As he hands me the tablet saying, “But don’t party, party, party tonight!” and makes rhythmic movements with his clenched fist, I know that Switzerland can give Baden-Württemberg a run for its money. At Blösi’s, anyway.
4
Catholic St. Mary’s, the gynaecologist, and the chemist at Blösi’s in Basel all have one thing in common: they believe in the Immaculate Conception. So they would be all the more pleased by the next tale, which really did happen:
In the year 1999, just before the millennium and almost exactly two thousand years after Mary – who later became the mother of God – saw an angel, the miracle of the Immaculate Conception was repeated in the parish of Schaffhausen am Rheinfall.
The protagonists of this modern-day miracle are Steffi*** and Manuel****. They have been together for a fortnight.
On Wednesday afternoon, Manuel’s mother is at work and Steffi comes round.
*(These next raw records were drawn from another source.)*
@[simp] theorem setMe_arm (v : Stream) : (s.setMe v).arm = s.arm := rfl
@[simp] theorem setMe_cycle (v : Stream) : (s.setMe v).cycle = s.cycle := rfl
@[simp] theorem setMe_tick (v : Stream) : (s.setMe v).tick = s.tick := rfl
@[simp] theorem setMe_agenda (v : Stream) : (s.setMe v).agenda = s.agenda := rfl
@[simp] theorem setMe_cur (v : Stream) : (s.setMe v).cur = s.cur := rfl
@[simp] theorem setMe_limit (v : Stream) : (s.setMe v).limit = s.limit := rfl
@[simp] theorem setMe_leaseKeep (v : Stream) : (s.setMe v).leaseKeep = s.leaseKeep := rfl
@[simp] theorem setMe_mem (v : Stream) : (s.setMe v).mem = s.mem := rfl
@[simp] theorem setMe_poison (v : Stream) : (s.setMe v).poison = s.poison := rfl
@[simp] theorem setMe_wts (v : Stream) : (s.setMe v).wts = s.wts := rfl
@[simp] theorem setMe_rts (v : Stream) : (s.setMe v).rts = s.rts := rfl
@[simp] theorem setMe_cpOwner (v : Stream) : (s.setMe v).cpOwner = s.cpOwner := rfl
@[simp] theorem setMe_swL2 (v : Stream) : (s.setMe v).swL2 = s.swL2 := rfl
@[simp] theorem setMe_groupTlb (v : Stream) : (s.setMe v).groupTlb = s.groupTlb := rfl
@[simp] theorem setMe_keyGen (v : Stream) : (s.setMe v).keyGen = s.keyGen := rfl
@[simp] theorem setMe_lineKey (v : Stream) : (s.setMe v).lineKey = s.lineKey := rfl
@[simp] theorem setMe_hbm (v : Stream) : (s.setMe v).hbm = s.hbm := rfl
@[simp] theorem setMe_slotTable (v : Stream) : (s.setMe v).slotTable = s.slotTable := rfl
@[simp] theorem setMe_acts (v : Stream) : (s.setMe v).acts = s.acts := rfl
@[simp] theorem setMe_corrected (v : Stream) : (s.setMe v).corrected = s.corrected := rfl
@[simp] theorem setMe_refreshed (v : Stream) : (s.setMe v).refreshed = s.refreshed := rfl
@[simp] theorem setMe_windowAt (v : Stream) : (s.setMe v).windowAt = s.windowAt := rfl
@[simp] theorem setMe_refillAt (v : Stream) : (s.setMe v).refillAt = s.refillAt := rfl
@[simp] theorem setMe_scrubAt (v : Stream) : (s.setMe v).scrubAt = s.scrubAt := rfl
@[simp] theorem setMe_tenants (v : Stream) : (s.setMe v).tenants = s.tenants := rfl
@[simp] theorem setMe_queues (v : Stream) : (s.setMe v).queues = s.queues := rfl
@[simp] theorem setMe_graphs (v : Stream) : (s.setMe v).graphs = s.graphs := rfl
@[simp] theorem setMe_backs (v : Stream) : (s.setMe v).backs = s.backs := rfl
@[simp] theorem setMe_nextGraph (v : Stream) : (s.setMe v).nextGraph = s.nextGraph := rfl
@[simp] theorem setMe_loaned (v : Stream) : (s.setMe v).loaned = s.loaned := rfl
@[simp] theorem setMe_rangeUnits (v : Stream) : (s.setMe v).rangeUnits = s.rangeUnits := rfl
@[simp] theorem setMe_cmds (v : Stream) : (s.setMe v).cmds = s.cmds := rfl
@[simp] theorem setMe_farRanks (v : Stream) : (s.setMe v).farRanks = s.farRanks := rfl
@[simp] theorem setMe_colls (v : Stream) : (s.setMe v).colls = s.colls := rfl
@[simp] theorem setMe_nextColl (v : Stream) : (s.setMe v).nextColl = s.nextColl := rfl
@[simp] theorem setMe_frontSince (v : Stream) : (s.setMe v).frontSince = s.frontSince := rfl
@[simp] theorem setMe_requests (v : Stream) : (s.setMe v).requests = s.requests := rfl
@[simp] theorem setMe_nextReq (v : Stream) : (s.setMe v).nextReq = s.nextReq := rfl
@[simp] theorem setMe_sems (v : Stream) : (s.setMe v).sems = s.sems := rfl
@[simp] theorem setMe_kennels (v : Stream) : (s.setMe v).kennels = s.kennels := rfl
@[simp] theorem setMe_multicast (v : Stream) : (s.setMe v).multicast = s.multicast := rfl
@[simp] theorem setMe_msgs (v : Stream) : (s.setMe v).msgs = s.msgs := rfl
@[simp] theorem setMe_member (v : Stream) : (s.setMe v).member = s.member := rfl
@[simp] theorem setMe_hasMember (v : Stream) : (s.setMe v).hasMember = s.hasMember := rfl
@[simp] theorem setMe_routes (v : Stream) : (s.setMe v).routes = s.routes := rfl
@[simp] theorem setMe_withheld (v : Stream) : (s.setMe v).withheld = s.withheld := rfl
@[simp] theorem setMe_timeSkew (v : Stream) : (s.setMe v).timeSkew = s.timeSkew := rfl
@[simp] theorem setMe_timeLast (v : Stream) : (s.setMe v).timeLast = s.timeLast := rfl
@[simp] theorem setMe_flitAt (v : Stream) : (s.setMe v).flitAt = s.flitAt := rfl
@[simp] theorem setMe_driftSince (v : Stream) : (s.setMe v).driftSince = s.driftSince := rfl
@[simp] theorem setMe_linkVer (v : Stream) : (s.setMe v).linkVer = s.linkVer := rfl
@[simp] theorem setMe_hostVer (v : Stream) : (s.setMe v).hostVer = s.hostVer := rfl
@[simp] theorem setMe_rebaseAt (v : Stream) : (s.setMe v).rebaseAt = s.rebaseAt := rfl
@[simp] theorem setMe_fw (v : Stream) : (s.setMe v).fw = s.fw := rfl
@[simp] theorem setMe_supHeader (v : Stream) : (s.setMe v).supHeader = s.supHeader := rfl
@[simp] theorem setMe_supCode (v : Stream) : (s.setMe v).supCode = s.supCode := rfl
@[simp] theorem setMe_hbAt (v : Stream) : (s.setMe v).hbAt = s.hbAt := rfl
@[simp] theorem setMe_hbAddr (v : Stream) : (s.setMe v).hbAddr = s.hbAddr := rfl
@[simp] theorem setMe_throttle (v : Stream) : (s.setMe v).throttle = s.throttle := rfl
@[simp] theorem setMe_stopped (v : Stream) : (s.setMe v).stopped = s.stopped := rfl
@[simp] theorem setMe_rebases (v : Stream) : (s.setMe v).rebases = s.rebases := rfl
@[simp] theorem setMe_rebaseDue (v : Stream) : (s.setMe v).rebaseDue = s.rebaseDue := rfl
@[simp] theorem setMe_ltOver (v : Stream) : (s.setMe v).ltOver = s.ltOver := rfl
@[simp] theorem setMe_ltSync (v : Stream) : (s.setMe v).ltSync = s.ltSync := rfl
@[simp] theorem setMe_reports (v : Stream) : (s.setMe v).reports = s.reports := rfl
The two strip down to their undies and then rub their lower bodies together through Steffi’s Snoopy and Manuel’s Batman logos. Somehow something gets wet, so afterwards they’re not sure whether they were safe. Steffi goes to the supermarket with her best friend Manuela***** (13) and buys a pregnancy test. The test is positive. And that’s only one hour after sexual intercourse did not take place!******
Manuel is into men today (actually, he was back then too) and what became of Steffi isn’t known. The staff of St Mary’s, the gynaecologist in Baden-Württemberg and the chemist at Blösi’s in Basel now sing “What ay ay ay ay shame, hee hee hee hee hee, hee hee hee hee hee… heh…” in chorus as they sway gently back and forth in the nave of a church. Suddenly, the ground opens up beneath them and swallows them up. They will all be reborn as unwanted children in the next few years. Therefore I recommend the morning-after pill if in doubt. Or would you like the staff of St. Mary’s Hospital to be your children?
Exactly.
Notes:
* Which is complete bullshit. The woman had either received a pitiful education or she was malicious, or she was in cahoots with the papal mafia.
** Four months after this incident, this nurse was also pregnant.
*** Real name known to author.
**** Real name not known to author.
***** Real name not known to author.
******* Later they realised they hadn’t read the instructions properly.
5
I would like to thank Achillea, the 24-hour chemist’s at Bern station, for their humour and appreciation of the fact that a nineteen-year-old does not want to get pregnant; St. Mary’s Hospital in Stuttgart for the interesting introduction to applied Catholicism; the gynaecologist Dr Ulrich of Ludwigsburg for his ‘whatever’ assessment of emergency contraception in Switzerland and for the realisation on my part, gained through him, that I will never set foot in his practice again; and especially Dr C.A., chemist and manager of Blösi’s in Basel, for his valuable party tips.
From Anaïs Meier, Über Berge, Menschen und insbesondere Bergschnecken, (Concerning Mountains, People, and Mountain Snails in particular), mikrotext Verlag, 2020.